**What to work on**
Below are some records; find each line that carries the word "encoder" and copy it.

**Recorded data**
-- ==== Sys2Proof/Tests/Slice0.lean ====
section
/-! SUPPORT. Tests: ill-formed commands, the worked cases of the data sheet, and for each statement with
hypotheses a concrete state and operands that meet them. -/

open Sys2Proof Sys2Proof.Machine

namespace Sys2Proof.Tests

set_option Elab.async false

/-! ## Helpers -/

/-- The state a command leads to. -/
def ran (c : Instr) (s : State) : State :=
  match exec c s with
  | .next t => t
  | .fault _ | .refused _ => s

/-- A device with a quiet link and no command waiting. -/
def run (d : Device) : State := ⟨{}, d, []⟩

theorem get_ind {α : Type} (d : α) (t : Table α) (P : Nat → α → Prop) (h0 : ∀ n, P n d)
    (h : ∀ e ∈ t.entries, P e.1 e.2) (n : Nat) : P n (t.get d n) := by
  unfold Table.get
  generalize t.entries = l at h
  induction l with
  | nil => exact h0 n
  | cons e rest ih =>
    obtain ⟨k, v⟩ := e
    rw [Table.find]
    split
    · rename_i hk
      exact hk ▸ h (k, v) List.mem_cons_self
    · exact ih fun e he => h e (List.mem_cons_of_mem _ he)

/-- What holds of every listed record holds of every record found. -/
theorem every {α : Type} {t : Table (Option α)} {P : Nat → α → Prop} [∀ n u, Decidable (P n u)]
    (h : (t.entries.all fun e => e.2.all fun u => decide (P e.1 u)) = true) :
    ∀ n u, t.get none n = some u → P n u := by
  intro n
  refine get_ind none t (fun n o => ∀ u, o = some u → P n u) (fun _ _ h => by cases h) ?_ n
  intro e he u hu
  have := List.all_eq_true.mp h e he
  rw [hu] at this
  exact of_decide_eq_true this

theorem canonical_of {d : Device} (ht : d.tablesCanonical) (hw : d.work.canonical) (hi : d.store.image.canonical)
    (hs : d.store.saving = none) : d.canonical :=
  ⟨ht, hw, hi, fun w e => by rw [hs] at e; cases e⟩

def noClass : ByClass Bool := ⟨false, false, false, false, false, false, false, false, false, false, false, false⟩
def allChannels : ByChannel Bool := ⟨true, true, true, true, true, true⟩
def noKinds : ByChannel (Option Nat) := ⟨none, none, none, none, none, none⟩

/-- The two rate records of the worked cases (5.2). -/
def class2 : Rates := ⟨250, 1200, 100, 80, 24, 1⟩
def class5 : Rates := ⟨100, 600, 50, 40, 20, 1⟩

def officeWork : Settings where
  printers := ⟨[(0, ⟨true, 2, 4, none, allChannels, noKinds, 60, 3, 0⟩),
    (1, ⟨true, 5, 4, none, allChannels, noKinds, 60, 3, 0⟩)]⟩
  conditionMap := ⟨[(4, some ⟨0x1200, 0x12FF, .jam, none⟩)]⟩
  rates := ⟨[(2, class2), (5, class5)]⟩
  tenants := ⟨[(0, { active := true })]⟩
  accounts := ⟨[(0, { active := true, allowance := 1000 }), (1, { active := true, role := .tech }),
    (2, { active := true, pinRequired := true }), (4, { active := true, pinRequired := true })]⟩
  credentials := ⟨[(0, { token1 := some 1 }), (1, { token1 := some 2 }),
    (2, { token1 := some 3, digest := some 5 }), (3, { token1 := some 4 }), (4, { token1 := some 5 })]⟩
  terminals := ⟨[(0, { configured := true }), (2, { configured := true, printer := 1 })]⟩
  kinds := ⟨[(5, ⟨true, 41027, 0, 8, 4, 7, 2⟩)]⟩

def held (jobId owner mono sheets : Nat) (expiry : Time) : Ticket :=
  ⟨jobId, owner, .printer 0, mono, 0, sheets, .standard, none, 0, expiry, .held, false, none⟩
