-- ==== Sys2Proof/Machine/Dispatch.lean ====
section
/-! DEFINITION. One arm per command: which meaning runs (R74). -/

namespace Sys2Proof.Machine

def exec (i : Instr) (s : State) : Host.Outcome State Fault Refusal :=
  match i with
  | .nop => Sys2Proof.Machine.execNop s
  | .encStart value => Sys2Proof.Machine.execEncStart value s
  | .encAck => Sys2Proof.Machine.execEncAck s
  | .reserved011 => Sys2Proof.Machine.execReserved011 s
  | .reserved100 => Sys2Proof.Machine.execReserved100 s
  | .decStart => Sys2Proof.Machine.execDecStart s
  | .decAck => Sys2Proof.Machine.execDecAck s
  | .reserved111 => Sys2Proof.Machine.execReserved111 s

end Sys2Proof.Machine
end

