/-- The frame of every command on every path (R90, R94, R108, R138): streams, binding, script, schedule and draws stay; an
encoder command leaves the decoder, a decoder command the encoder, NOP and the reserved codes both; an ACK holds the
datapath registers; the sticky bit is never cleared; and no mark of the model (logs 1 and 2) is cleared either. -/
def Obligations.CommandFrame : Prop :=
  ∀ (i : Instr) (s t : State), exec i s = .next t →
    s.SameOutside t ∧
    (s.cmdIllegal = true → t.cmdIllegal = true) ∧ (s.faulted = true → t.faulted = true) ∧
    match i with
    | .nop => t = s
    | .encStart _ => t.dec = s.dec
    | .encAck => t.dec = s.dec ∧ t.enc.rem = s.enc.rem ∧ t.enc.count = s.enc.count
    | .decStart => t.enc = s.enc
    | .decAck => t.enc = s.enc ∧ t.dec.acc = s.dec.acc ∧ t.dec.shift = s.dec.shift
    | .reserved011 => t.enc = s.enc ∧ t.dec = s.dec
    | .reserved100 => t.enc = s.enc ∧ t.dec = s.dec
    | .reserved111 => t.enc = s.enc ∧ t.dec = s.dec

/-! ## The encoder -/

/-- R107: one ENC.EMIT step, accepted, rejected, or not enabled. (Reading an `enc_rem` that holds no value is
ReadingAnUnheldRegister.) -/
def Obligations.EmitWritesOneByte : Prop :=
  ∀ (s : State) (r : Value),
    (s.enc.state = .emitting → s.enc.rem = .of r →
      encEmit .accept s = .next { s with
        enc := { state := if r >>> 7 = 0 then .done else .emitting, rem := .of (r >>> 7), count := s.enc.count + 1 }
        sinkLog := s.sinkLog ++ [(if r >>> 7 = 0 then 0#1 else 1#1) ++ r.extractLsb' 0 7] } ∧
      encEmit .reject s = .next { s with
        enc := { state := .failed, rem := s.enc.rem, count := s.enc.count } }) ∧
    (s.enc.state ≠ .emitting → ∀ a t, encEmit a s = .next t → t.enc = s.enc ∧ t.sinkLog = s.sinkLog)

/-- R101, R102, R104, R105: the encoder datapath as arithmetic on the unsigned value. -/
def Obligations.EmitDatapathArithmetic : Prop :=
  ∀ r : Value,
    (encGroup r).toNat = r.toNat % 128 ∧
    (remNext r).toNat = r.toNat / 128 ∧
    (isLast r = true ↔ r.toNat / 128 = 0) ∧
    (∀ g : Group, (contMux true g).toNat = g.toNat ∧ (contMux false g).toNat = g.toNat + 128) ∧
    (emitByte r).toNat = r.toNat % 128 + if r.toNat < 128 then 0 else 128

/-- R109: a rejection at byte `k` leaves exactly the first `k` bytes of `Enc(value)` in the sink and `enc_count` at `k`. -/
def Obligations.SinkRejectionKeepsTheBytesAccepted : Prop :=
  ∀ (s : State) (v : Value) (k : Nat), s.enc.state = .idle → k < encLength v →
    ∃ rem, andThen (exec (.encStart v) s) (emitAll (List.replicate k .accept ++ [.reject])) =
      .next { s with
        enc := { state := .failed, rem := rem, count := BitVec.ofNat 4 k }
        sinkLog := s.sinkLog ++ (encBytes v).take k }

/-- R111, R116: with every offer accepted, an encode call is still running after fewer than `L(v)` EMIT steps and ends in
DONE after exactly `L(v)`, having appended exactly `Enc(v)`. -/
def Obligations.EncodeCallAppendsEnc : Prop :=
  ∀ (s : State) (v : Value), s.enc.state = .idle →
    (∀ k, k < encLength v →
      ∃ rem, andThen (exec (.encStart v) s) (emitAll (List.replicate k .accept)) =
        .next { s with
          enc := { state := .emitting, rem := .of rem, count := BitVec.ofNat 4 k }
          sinkLog := s.sinkLog ++ (encBytes v).take k }) ∧
    andThen (exec (.encStart v) s) (emitAll (List.replicate (encLength v) .accept)) =
      .next { s with
        enc := { state := .done, rem := .of 0, count := BitVec.ofNat 4 (encLength v) }
        sinkLog := s.sinkLog ++ encBytes v }

/-- R61, R116: the same end under every interleaving of the encoder's steps with the decoder's. (That turns which come
after a call has ended change nothing is the model's choice, log 4.) -/
def Obligations.EncodeCallUnderEveryInterleaving : Prop :=
  ∀ (s t : State) (v : Value) (us : List Turn),
    s.enc = { state := .emitting, rem := .of v, count := 0 } →
    (∀ u ∈ us, u = .sink .accept ∨ ∃ m, u = .source m) → encLength v ≤ us.count (.sink .accept) →
    runTurns us s = .next t →
    t.enc = { state := .done, rem := .of 0, count := BitVec.ofNat 4 (encLength v) } ∧
    t.sinkLog = s.sinkLog ++ encBytes v

/-- R112: the length of an encoding, one row of the table per length. -/
def Obligations.EncodedLengthTable : Prop :=
  ∀ v : Value,
    1 ≤ encLength v ∧ encLength v ≤ 10 ∧ encLength v = max 1 ((bitlen v + 6) / 7) ∧
    (∀ k, 1 ≤ k → k ≤ 9 → (encLength v ≤ k ↔ v.toNat < 2 ^ (7 * k))) ∧
    (v.getLsbD 63 = true ↔ encLength v = 10)

/-- R114: every byte of an encoding except the last has its top bit set, the last has it clear. -/
def Obligations.ContinuationBitOfEveryByte : Prop :=
  ∀ v : Value, (encBytes v).length = encLength v ∧
    ∀ (i : Nat) (b : Byte), (encBytes v)[i]? = some b → (b.getLsbD 7 = true ↔ i + 1 < encLength v)

/-- R115: the tenth byte, where there is one, is exactly 0x01; and the value with all bits set encodes to nine bytes 0xFF
and that byte. -/
def Obligations.TenthByteIsOne : Prop :=
  (∀ v : Value, encLength v = 10 → 2 ^ 63 ≤ v.toNat ∧ (encBytes v)[9]? = some 0x01#8) ∧
  encBytes 0xFFFFFFFFFFFFFFFF#64 = List.replicate 9 0xFF#8 ++ [0x01#8]

/-! ## The decoder -/

/-- R137: one DEC.READ step: source failure, overflow, a byte combined, or not enabled. (Reading a `dec_acc` that holds no
value is ReadingAnUnheldRegister.) -/
def Obligations.ReadProcessesOneByte : Prop :=
  ∀ (s : State) (b : Byte) (rest : List Byte) (acc : Value),
    (s.dec.state = .accumulating →
      decRead .fail s = .next { s with
        dec := { state := .failed, acc := s.dec.acc, shift := s.dec.shift, err := .stream } } ∧
      (s.srcRest = [] → decRead .serve s = .next { s with
        dec := { state := .failed, acc := s.dec.acc, shift := s.dec.shift, err := .stream } }) ∧
      (s.srcRest = b :: rest → 64 ≤ s.dec.shift.toNat → decRead .serve s = .next { s with
        dec := { state := .failed, acc := s.dec.acc, shift := s.dec.shift, err := .overflow }
        srcRest := rest }) ∧
      (s.srcRest = b :: rest → s.dec.shift.toNat < 64 → s.dec.acc = .of acc → decRead .serve s = .next { s with
        dec := {
          state := if b.getLsbD 7 then .accumulating else .done
          acc := .of (acc ||| ((b.extractLsb' 0 7).setWidth 64 <<< s.dec.shift.toNat))
          shift := s.dec.shift + 7
          err := s.dec.err }
        srcRest := rest })) ∧
    (s.dec.state ≠ .accumulating → ∀ m t, decRead m s = .next t → t.dec = s.dec ∧ t.srcRest = s.srcRest)
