/-! ## The placed command word (logs 9, 12) -/

/-- A numeral below 2^67 is a command word (R73). -/
theorem wordFits_of_lt {w : Nat} (hw : w < 2 ^ 67) : wordFits w = true := decide_eq_true hw

/-- A numeral below 2^67 is placed at the head of the script, with the host's turn at the head of the schedule (log 9). -/
theorem withFetchWord_of_lt (s : State) (nbits : Nat) {w : Nat} (hw : w < 2 ^ 67) :
    s.withFetchWord nbits w =
      (s.setScript (.present (BitVec.ofNat 67 w) :: s.script)).setSchedule (.host :: s.schedule) :=
  if_pos (wordFits_of_lt hw)

/-- Settles O6: the placed word is the one presented on the placed turn, and taking both gives back the state. -/
theorem placedCommandWordRunsNext : Obligations.PlacedCommandWordRunsNext := by
  refine fun s nbits w hobj hw => ⟨if_pos (wordFits_of_lt hw), ?_⟩
  rw [withFetchWord_of_lt s nbits hw]
  exact stepRunsThePresentedCommand _ _ s.schedule s.script hobj rfl rfl

/-! ## The steps that raise the mark of CmdIllegal (R92, R175; log 1) -/

/-- The next step is the host's, and presents a word whose command the table of R91 does not admit (R90, R92). -/
def State.PresentsInadmissible (s : State) : Prop :=
  (nextTurn s).1 = .host ∧
    ∃ w, (nextItem (nextTurn s).2).1 = .present w ∧ admissible (decode w) s = false

/-- An action of the host raises the mark exactly when it presents an inadmissible command (R92; log 1). -/
theorem hostAct_faulted_iff {i : HostItem} {s t : State} (h : hostAct i s = .next t) (hs : s.faulted = false) :
    t.faulted = true ↔ ∃ w, i = .present w ∧ admissible (decode w) s = false := by
  rcases hostAct_cases h with ⟨w, rfl, ho⟩ | ⟨hread, -, ho⟩ | ⟨-, -, ho⟩ | ⟨hi, l, ho⟩
  · obtain ⟨-, hmark⟩ := exec_illegalBits ho.symm
    simp [hmark, hs]
  · cases ho
    rcases hread with rfl | rfl <;> simp [hs]
  · cases ho
  · cases ho
    simp [hs, hi]

/-- A turn raises the mark exactly when it is the host's and presents an inadmissible command (R92; log 1). -/
theorem runTurn_faulted_iff {u : Turn} {s t : State} (h : runTurn u s = .next t) (hs : s.faulted = false) :
    t.faulted = true ↔ u = .host ∧ ∃ w, (nextItem s).1 = .present w ∧ admissible (decode w) s = false := by
  rcases runTurn_cases h with ⟨rfl, h⟩ | ⟨a, rfl, h⟩ | ⟨m, rfl, h⟩ | ⟨rfl, rfl⟩ | ⟨bs, rfl, -, rfl⟩ | ⟨l, rfl, -, rfl⟩
  · obtain ⟨henc, hdec, -, -, -, -, -, -, hmark, -⟩ := nextItem_same s
    simp [hostAct_faulted_iff h (hmark.trans hs), admissible_eq_of_engines_eq _ henc hdec]
  · rw [encEmit_withEncPart h]
    simp [State.withEncPart, hs]
  · rw [decRead_withDecPart h]
    simp [State.withDecPart, hs]
  all_goals simp [hs]

/-- A step raises the mark exactly when the host presents an inadmissible command (R90, R92; log 1). -/
theorem step_faulted_iff {s t : State} (h : step s = .next t) (hs : s.faulted = false) :
    t.faulted = true ↔ s.PresentsInadmissible := by
  obtain ⟨henc, hdec, -, -, -, -, -, -, hmark, -⟩ := nextTurn_same s
  simp [runTurn_faulted_iff (step_cases h).2 (hmark.trans hs), State.PresentsInadmissible,
    admissible_eq_of_engines_eq _ henc hdec]

/-- From a run without a model fault the spec's model judges the state the step goes on to (R175, R203). -/
theorem specStep_of_safe {s t : State} (hsafe : s.Safe) (h : step s = .next t) :
    specStep s = specOutcome (.next t) := by
  have hnone : s.specFault = none := hsafe
  simp [specStep, hnone, h]

/-- The spec's model faults at a state the hardware goes on to with that state's fault, and with no other (R12, R175). -/
theorem specOutcome_next_fault_iff (t : State) (f : Fault) :
    specOutcome (.next t) = .fault f ↔ t.specFault = some f := by
  rcases hf : t.specFault with _ | g <;> simp [specOutcome, hf]

/-- Settles O15: the step raises the mark exactly on an inadmissible command, the mark is the spec's fault CmdIllegal,
and within the invariants the step adds no other mark. -/
theorem modelFaultExactlyAtInadmissibleCommands : Obligations.ModelFaultExactlyAtInadmissibleCommands := by
  intro s t hsafe h inadmissible
  obtain ⟨hf, he, hd⟩ := (safe_iff s).1 hsafe
  have htable : s.PresentsInadmissible ↔ inadmissible := by
    refine and_congr_right' (exists_congr fun w => and_congr_right' ?_)
    cases decode w with
    | nop | reserved011 | reserved100 | reserved111 => simp [admissible]
    | encStart v => exact admissible_encStart_eq_false_iff v s
    | encAck => exact admissible_encAck_eq_false_iff s
    | decStart => exact admissible_decStart_eq_false_iff s
    | decAck => exact admissible_decAck_eq_false_iff s
  have hmark : t.faulted = true ↔ inadmissible := (step_faulted_iff h hf).trans htable
  refine ⟨hmark, ?_, fun henc hdec => ?_⟩
  · rw [specStep_of_safe hsafe h, specOutcome_next_fault_iff, specFault_cmdIllegal_iff, hmark]
  · have hsafe' : t.Safe ↔ t.faulted = false := by
      simp [safe_iff, step_keeps_encRemFaulted henc h, step_keeps_decAccFaulted hdec h, he, hd]
    rw [specStep_of_safe hsafe h, specOutcome_next_iff, and_iff_right rfl, hsafe', ← hmark, Bool.not_eq_true]

end Sys2Proof.Machine
end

**Result of this exercise**
encoder command leaves the decoder, a decoder command the encoder, NOP and the reserved codes both; an ACK holds the
/-! ## The encoder -/
/-- R101, R102, R104, R105: the encoder datapath as arithmetic on the unsigned value. -/
/-- R61, R116: the same end under every interleaving of the encoder's steps with the decoder's. (That turns which come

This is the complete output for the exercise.